15 Jan 2014

Bracque again

Yes, I have to return to this fantastic restrospective exhibition that has recently closed in Paris of the work of Braque. I may well do so again, such was the density and interest of this show.

I mentioned in my previous article on Georges Braque that his work probably started to change again after the shock caused by the First World War. But this is not all that evident in the chronology of the show, since the almost completely cubist period, in one form or another, actually lasted until well into the 1930's, as the image below shows. He clearly had to pick up where he left off in 1914, but changes there were.



This painting, called "The musician", dates from 1917-18, but it already shows a significant change in the preoccupations of Braque's work as it reintroduces colour as a major element of the composition. Now let's look back to 1907 and see how things have turned around with regard to Braque's relationship with colour, as in this painting of a woman's back.



Colour is clearly a major ingredient of the impact of this work which dates from the early years of the 20th century and Bracque's "fauvist" period, in which form and shape is also of growing importance, as is shown in this painting. Just a year later, form, and its breaking down into geometrical components, had taken over from colour, the use of which which had become very much more subdued, as in the painting below, of a similar subject.
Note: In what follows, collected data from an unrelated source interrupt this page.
/-- With legal parameters: SEC_STATUS, KEY_INFO, PUBLIC_READ, TAMPER_LOG_READ and CERT_READ return what the vault, the
log and the locked region hold and change nothing (KEY_INFO of no key: ST_NOT_FOUND; PUBLIC_READ of a zeroised
vault: ST_TAMPERED). RANDOM returns LENGTH bytes and takes one DRBG request; without the DRBG it completes with
ST_BUSY. DRBG_RESEED after 65,536 requests or 60 s starts a new count. ENTROPY_HEALTH_FAIL stops the DRBG and raises
EV_ENTROPY_FAIL; ENTROPY_SAMPLES_PASS starts it again. TAMPER_SAMPLE of an enabled loop, 250 us after its last, is
classified; a third sample in a row of one class latches and logs the alarm, and after unseal in service zeroises
the vault (with the raise of EV_TAMPER and EV_ZEROISE); a good sample clears the run. (13 R371, 13 R380, 13 R381, 13
R389, 13 R390, 13 R391, 13 R397, 13 R399, 13 Table 13.4, 13 Table 13.11, 13 Table 13.12) -/
def Obligations.SecurityReadsAndEntropy : Prop :=
  (∀ (c : CmdRef) (m : Cmd) (s : State), runnable c 0x0B00 s.toChip = some m → ZeroBytes m.params 0 4 →
    ∃ res, Does (.secStatus c) s (JustCompletes c stOk res s.toChip) ∧ res.length = 32 ∧ rd res 0 1 % 8 = lcNow s.toChip % 8 ∧
      rd res 0 1 / 8 % 8 = s.sec.vault % 8 ∧ rd res 1 1 % 2 = b2n s.pd0.tampLatch ∧ Field res 4 4 s.sec.gen ∧
      Field res 8 4 (spanSum s.sec.keys) ∧ Field res 20 4 (signedCtr s.toChip)) ∧
  (∀ (c : CmdRef) (m : Cmd) (h : Nat) (s : State), runnable c 0x0B07 s.toChip = some m → underWay c s.toChip = false → 1 ≤ lcNow s.toChip →
    lcNow s.toChip ≤ 3 → rd m.params 0 4 = h → h < 2 ^ 18 →
    (∀ k, findKey s.toChip h = some k → ∃ res, Does (.keyInfo c) s (JustCompletes c stOk res s.toChip) ∧ res.length = 16 ∧ Field res 0 4 h ∧
      rd res 4 1 % 16 = k.typ % 16 ∧ rd res 4 1 / 16 % 4 = k.attr % 4 ∧ rd res 5 1 % 8 = k.level % 8 ∧ Field res 8 4 k.parent) ∧
    (findKey s.toChip h = none → Does (.keyInfo c) s (JustCompletes c stNotFound [] s.toChip))) ∧
  (∀ (c : CmdRef) (m : Cmd) (h : Nat) (s : State), runnable c 0x0B0D s.toChip = some m → rd m.params 0 4 = h → h < 2 ^ 18 →
    (s.sec.vault ≠ 1 → Does (.publicRead c) s (JustCompletes c stTampered [] s.toChip)) ∧
    (∀ k, s.sec.vault = 1 → findKey s.toChip h = some k → orphaned 5 s.toChip h = false → k.typ = 4 → k.mat.length = 133 →
      Does (.publicRead c) s (JustCompletes c stOk k.mat s.toChip))) ∧
  (∀ (c : CmdRef) (m : Cmd) (n : Nat) (s : State), runnable c 0x0B10 s.toChip = some m → rd m.params 0 1 = n → n ≤ 31 → ZeroBytes m.params 1 3 →
    Does (.tamperLogRead c) s (JustCompletes c stOk (wr 1 (s.pd0.tampLog.drop n).length ++ wr 1 (b2n s.pd0.tampOver) ++ zeros 2 ++
      wr 4 s.pd0.tampCount ++ (s.pd0.tampLog.drop n).flatten) s.toChip)) ∧
  (∀ (c : CmdRef) (m : Cmd) (s : State), runnable c 0x0B23 s.toChip = some m → ZeroBytes m.params 0 4 →
    Does (.certRead c) s (JustCompletes c stOk (wr 2 (s.sec.locked.cert.get []).length ++ zeros 2 ++ s.sec.locked.cert.get []) s.toChip)) ∧
  (∀ (c : CmdRef) (m : Cmd) (n : Nat) (s : State), runnable c 0x0B0B s.toChip = some m → rd m.params 0 2 = n → 4 ≤ n → n ≤ 4096 → n % 4 = 0 →
    ZeroBytes m.params 2 2 → (s.sec.drbgOn = false → Does (.random c) s (JustCompletes c stBusy [] s.toChip)) ∧
    (s.sec.drbgOn = true → Does (.random c) s fun t => (∃ b, b.length = n ∧ Completed c stOk b t) ∧
      t.sec = { s.sec with drbgReqs := t.sec.drbgReqs, drbgAt := t.sec.drbgAt } ∧
      t.sec.drbgReqs = (if 65536 ≤ s.sec.drbgReqs then 1 else s.sec.drbgReqs + 1) ∧ OnlyChanges [.sec, .ubfen, .freeCtr] s.toChip t)) ∧
  (∀ s : State, s.sec.drbgOn = true → (65536 ≤ s.sec.drbgReqs ∨ s.sec.drbgAt + 60 * nsSec ≤ s.now) → Does .drbgReseed s fun t =>
    t = { s.toChip with sec := { s.sec with drbgReqs := 0, drbgAt := s.now } }) ∧
  (∀ (k : Fin 4) (s : State), pdOn s.toChip 1 = true → k.val ≠ 0 → Does (.entropyHealthFail k) s fun t => t.sec = { s.sec with drbgOn := false, failCode := k.val } ∧
    Raised 108 k.val t ∧ OnlyChanges [.sec, .ev] s.toChip t) ∧
  (∀ s : State, pdOn s.toChip 1 = true → s.sec.drbgOn = false → Does .entropySamplesPass s fun t =>
    t = { s.toChip with sec := { s.sec with drbgOn := true, failCode := 0, drbgReqs := 0, drbgAt := s.now } }) ∧
  (∀ (l : Fin 2) (r : Nat) (s : State), s.boot.wait ≠ .vaon → (s.sec.loops.get l.val).next ≤ s.now →
    let set := tampSet s.toChip
    let base := if l.val = 1 then set.baseB else set.baseA
    let cl := loopClass r base set.delta
    let row := if cl = 0 then 0 else if (s.sec.loops.get l.val).cond = cl then (s.sec.loops.get l.val).row + 1 else 1
    (if l.val = 1 then set.enB else set.enA) = true →
    (row ≠ 3 → Does (.tamperSample l r) s fun t => t = { s.toChip with sec := { s.sec with loops := s.sec.loops.set l.val ⟨min 0xFFFF r, cl, row, s.now + 250000⟩ } }) ∧
    (row = 3 → Does (.tamperSample l r) s fun t => t.sec.loops.get l.val = ⟨min 0xFFFF r, cl, 3, s.now + 250000⟩ ∧ t.pd0.tampLatch = true ∧
      t.pd0.tampCount = satAdd 0xFFFFFFFF s.pd0.tampCount 1 ∧ t.pd0.tampOver = (s.pd0.tampOver || decide (32 ≤ s.pd0.tampLog.length)) ∧
      (∃ e : Bytes, e.length = 16 ∧ Field e 0 4 (s.pd0.rtc / nsSec) ∧
        t.pd0.tampLog = (if 32 ≤ s.pd0.tampLog.length then s.pd0.tampLog.take 31 else s.pd0.tampLog) ++ [e]) ∧
      OnlyChanges [.sec, .pd0, .ev, .boot, .img, .ubfen, .freeCtr] s.toChip t ∧
      (s.boot.tamperHold = false → s.boot.step ≠ 3 → s.boot.step ≠ 4 → 4 ≤ s.boot.stage → s.sec.vault = 1 → t.sec.vault = 2 ∧
        t.sec.root = none ∧ t.sec.drbgOn = false ∧ t.sec.ops = [] ∧ (∀ k ∈ t.sec.keys, ∀ b ∈ k.mat, b = 0) ∧
        t.sec.keys.map Key.handle = s.sec.keys.map Key.handle ∧ t.sec.locked = s.sec.locked ∧ (∃ p, p ≤ 2000 ∧ Raised 101 p t) ∧
        (pdOn s.toChip 1 = true → Raised 100 (pack [(0, 1, l.val), (1, 2, cl - 1)]) t))))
As I said in the first article, one can then clearly trace the decline of the role of colour in the hierarchy of Braque's interests, and the corresponding rise of the analysis of form and the creation of a type of synthetic vision that we call, for want of a better word, cubism.



Possible inspirations for this line of work can be seen in architectural situations like this one, from the Normandy village called Varangeville where Braque had a studio.



A beginning of what was to be gradual abandonement of what Bracque possibly saw as a dead-end in the pursuit of cubist exploration shows in the painting above, dating from 1939, and which, while continuing the use of many subject matters that had served him throughout the cubist phase (musicians and their instruments for example, and here we should remember that Bracque was himself a good musician), is also in a much freeer, more playful style and includes the use of colour.



Later still-lifes and studio interior paintings take this playfulness much further, moving away from the systematic approach of cubism. This painting also shows that black was always an important colour with Bracque, at least after the fauvist period. And he never seemd to find the sky again (see the previous article). The still life below, which dates from 1942, shows yet another shift towards greater simplification of forms and composition in a way that parallels that of Matisse, for instance, and which introduces his final period of work.






Parallels between Bracque and Picasso have often been drawn. Whilst the two had an intense relationship of exchanges during the early cubist period, Bracque had perhaps a more studious and less spontaneous appraoch to panting then Picasso, as show in this painting of the artist and his model, a theme also much used by Picasso in a different vein.

More to come on Bracque probably, as and when I find suitable images to illustrate it. But we will also move to Dürer shortly, as I recently saw a fantastic exhibition of this great Grema,n artist's work In Franfurt am Main.